第78章 頑張ったご褒美は…??
「…………」
かつてアルミンが見たという本の内容が正しければ…
そしてエレンの中に残る記憶が正しければ…
ハンジの言う通り、美しき海の向こう側に存在する“脅威”の排除をしなければ、壁内人類の命は変わらずに危険なままだ。
本格的な戦闘が始まる前の最後のチャンスと言われれば最後のチャンスだ。
だからと言って自分が同行すれば確実にお荷物は決定事項。
お荷物だけならまだいい。
自分のせいで誰かが死んだりなどしたら、今の兵団の貴重な戦力を奪ってしまう事になる。
さすがに二つ返事でYESとは答えられなかった。
「お、お気持ちは嬉しいのですが…私はもう立体機動装置は使えません。こんな足手まといを連れて行って誰かに取り返しのつかない事があったらと考えると…さすがに……」
「…クレアはそう言うと思った…でもね、シガンシナ区に派遣された駐屯兵団の報告だと、もうずっと巨人の姿を確認していないそうなんだ。

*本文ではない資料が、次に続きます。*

-- ==== Sys2Proof/Laws/Mark.lean ====
section
/-! SUPPORT. What a cycle mark is made of: the Plan Selector's handling, the new cycle, and changes that a handling is made of;
and the decisecond as a mark followed by such changes. -/

namespace Sys2Proof.Machine

/-! ### The Plan Selector at a mark -/

/-- From `s` to `t` by the Plan Selector's handling of a mark: nothing but its own state and the notices change, its table
stays, and the image stays or becomes a copy of a VALID slot while no write is in flight. -/
structure MarkSelects (s t : State) : Prop where
  rest : { t with ps := s.ps, sli := s.sli } = s
  sli : { t.sli with notices := [], overrun := 0 } = { s.sli with notices := [], overrun := 0 }
  notices : s.sli.notices.length ≤ Config.noticeCapacity → t.sli.notices.length ≤ Config.noticeCapacity
  table : t.ps.table = s.ps.table
  image : t.ps.image = s.ps.image ∨
    ∃ slot plan, s.pl.write = .idle ∧ s.pl.slots.get slot = .valid plan ∧ t.ps.image = some { slot := slot, plan := plan }

namespace MarkSelects

theorem rfl' (s : State) : MarkSelects s s := ⟨rfl, rfl, fun h => h, rfl, .inl rfl⟩

theorem pl {s t : State} (h : MarkSelects s t) : t.pl = s.pl := by
  have := congrArg State.pl h.rest
  exact this

theorem trans {a b c : State} (h : MarkSelects a b) (k : MarkSelects b c) : MarkSelects a c := by
  refine ⟨?_, k.sli.trans h.sli, fun n => k.notices (h.notices n), k.table.trans h.table, ?_⟩
  · have h₁ := h.rest
    have h₂ := k.rest
    rw [← h₂] at h₁
    exact h₁
  · rcases k.image with hi | ⟨slot, plan, hw, hs, hi⟩
    · rcases h.image with hj | hj
      · exact .inl (hi.trans hj)
      · exact .inr (by simpa [hi] using hj)
    · exact .inr ⟨slot, plan, h.pl ▸ hw, h.pl ▸ hs, hi⟩

/-- A change of the Plan Selector that keeps its table and its image. -/
theorem selector (s : State) (ps : Selector) (ht : ps.table = s.ps.table) (hi : ps.image = s.ps.image) :
    MarkSelects s { s with ps := ps } := ⟨rfl, rfl, fun h => h, ht, .inl hi⟩

theorem notice (s : State) (b : NoticeBody) : MarkSelects s (raiseNotice b s) := by
  refine ⟨rfl, ?_, fun h => (offered_notices _ _ b h).1, rfl, .inl rfl⟩
  unfold raiseNotice Supervisory.offered
  dsimp only
  repeat' (first | rfl | split)

end MarkSelects

theorem makePending_kept (ps : Selector) (slot : SlotIx) (c : PlanCause) :
    (ps.makePending slot c).table = ps.table ∧ (ps.makePending slot c).image = ps.image := ⟨rfl, rfl⟩

theorem takeRequested_kept (ps : Selector) : ps.takeRequested.table = ps.table ∧ ps.takeRequested.image = ps.image := by
  unfold Selector.takeRequested
  repeat' (first | exact ⟨rfl, rfl⟩ | split)

theorem evaluate_kept (ps : Selector) (pl : Library) : (ps.evaluate pl).table = ps.table ∧ (ps.evaluate pl).image = ps.image := by
  have promote : ∀ (q : Selector) (slot : SlotIx), (q.promote slot).table = q.table ∧ (q.promote slot).image = q.image := by
    intro q slot
    unfold Selector.promote
    split
    · dsimp only
      repeat' (first | exact ⟨rfl, rfl⟩ | split)
    · exact ⟨rfl, rfl⟩
  unfold Selector.evaluate
  split
  · exact ⟨rfl, rfl⟩
  · split
    · dsimp only
      repeat' (first | exact ⟨rfl, rfl⟩ | split)
    · split
      · exact promote _ _
      · exact promote _ _

theorem load_copy {pl : Library} {slot : SlotIx} {plan : Plan} (h : pl.load slot = .copy plan) :
    pl.write = .idle ∧ pl.slots.get slot = .valid plan := by
  unfold Library.load at h
  split at h
  · exact absurd h (by simp)
  · next hw =>
    refine ⟨by simpa [Library.writing] using hw, ?_⟩
    split at h
    · next hs => simpa [hs] using h
    · exact absurd h (by simp)
    · exact absurd h (by simp)

theorem takeUpPending_selects (s : State) : MarkSelects s (takeUpPending s).1 := by
  unfold takeUpPending
  split
  · exact .rfl' s
  · next x _ =>
    split
    · next plan hl =>
      obtain ⟨hw, hs⟩ := load_copy hl
      refine MarkSelects.trans ?_ (.notice _ _)
      exact ⟨rfl, rfl, fun h => h, rfl, .inr ⟨x.slot, plan, hw, hs, rfl⟩⟩
    · exact .selector s _ rfl rfl
    · exact (MarkSelects.selector s s.ps.dropPending.forgetCandidate rfl rfl).trans (.notice _ _)

theorem selectAtMark_selects (s : State) : MarkSelects s (selectAtMark s).1 := by
  unfold selectAtMark
  extract_lets wasFree s₁ first s₂ s₃ s₄
  have h₁ : MarkSelects s s₁ := .selector s _ rfl rfl
  have h₂ : MarkSelects s s₂ := h₁.trans (takeUpPending_selects s₁)
  have h₃ : MarkSelects s s₃ := h₂.trans (.selector s₂ _ (takeRequested_kept _).1 (takeRequested_kept _).2)
  have h₄ : MarkSelects s s₄ := by
    simp only [s₄]
    split
    · exact h₃.trans (.selector s₃ _ (evaluate_kept _ _).1 (evaluate_kept _ _).2)
    · exact h₃
  split
  · exact h₄.trans (takeUpPending_selects s₄)
  · exact h₄

/-! ### The mark -/

theorem Moves.claims {s : State} : Moves false true s (if beaconCondition s then Machine.claimBeacon s else s) :=
  Moves.beaconRoundClaim (Moves.refl s)

/-- The beacon deadline is set one interval on. -/
def deadlineOn (s : State) : State :=
  { s with ctb := { s.ctb with beaconDeadline := later s.now s.ctb.beaconInterval } }

theorem beaconRound_moves (s : State) : Moves false true (deadlineOn s) (beaconRound s) := Moves.claims

/-- A cycle mark is the Plan Selector's handling, the new cycle, changes that a handling is made of, the new beacon deadline,
and more such changes. -/
theorem cycleMark_parts (s : State) :
    ∃ v, Moves false true (beginCycle (selectAtMark s).1) v ∧ Moves false true (deadlineOn v) (cycleMark s) := by
  refine ⟨forPositions commandPointAtMark (countDown (trackAtMark (selectAtMark s).2 (coordAtMark (selectAtMark s).2
    ((beginCycle (selectAtMark s).1).ctb.cycleLength != s.ctb.cycleLength) (beginCycle (selectAtMark s).1)))), ?_,
    beaconRound_moves _⟩
  exact Moves.forPositions (fun p _ h => Moves.commandPointAtMark p h)
    (Moves.countDown (Moves.trackAtMark _ (Moves.coordAtMark _ _ (Moves.refl _))))

/-! ### The decisecond -/

/-- What is still due in a decisecond, the mark and the beacon deadline apart, is made of the changes of a handling. -/
theorem catchUp_moves (s : State) : Moves false true (beaconEvent (markEvent s)) (catchUp s) := by
  unfold catchUp
  extract_lets s₁ s₂ s₃ s₄ s₅ s₆ s₇
  have h₁ : Moves false true s₁ s₁ := .refl _
  have h₂ : Moves false true s₁ s₂ := Moves.forPositions (fun p _ h => Moves.settleEvent p h) h₁
  have h₃ : Moves false true s₁ s₃ := Moves.foldl (fun t n h => Moves.windowEvent n h) _ h₂
  have h₄ : Moves false true s₁ s₄ := Moves.forPositions
    (fun p _ h => Moves.approachEvent p _ (Moves.approachEvent p _ (Moves.approachEvent p _ h))) h₃
  have h₅ : Moves false true s₁ s₅ := Moves.forPositions (fun p _ h => Moves.retryEvent p h)
    (Moves.forPositions (fun p _ h => Moves.routeEvent p h) h₄)
  have h₆ : Moves false true s₁ s₆ := Moves.forPositions (fun p _ h => Moves.quietEvent p h)
    (Moves.forPositions (fun p _ h => Moves.probeEvent p h) (Moves.forPositions (fun p _ h => Moves.reprobeEvent p h) h₅))
  have h₇ : Moves false true s₁ s₇ := Moves.roundEvent (Moves.breakEvent (Moves.silenceEvent h₆))
  exact Moves.drainedEvent (Moves.forPositions (fun p _ h => Moves.commandPointEvent p h) h₇)

end Sys2Proof.Machine
end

」
「え…?…巨人の姿を確認していない…ですか?」
「うん!まぁ、望遠鏡で見れる範囲の話なんだけど…でも、私はもう壁の外に巨人はいないんじゃないかと思ってる。だって、以前は肉眼で見える範囲に何体もうろついている姿を確認できたのに…それがずっと長期に渡って確認されていないんだ!私は、巨人を掃討できたんだと…信じたい!!」
ここまで言うと、ずっと黙っていたリヴァイもハンジの言葉を後押しするように口を開く。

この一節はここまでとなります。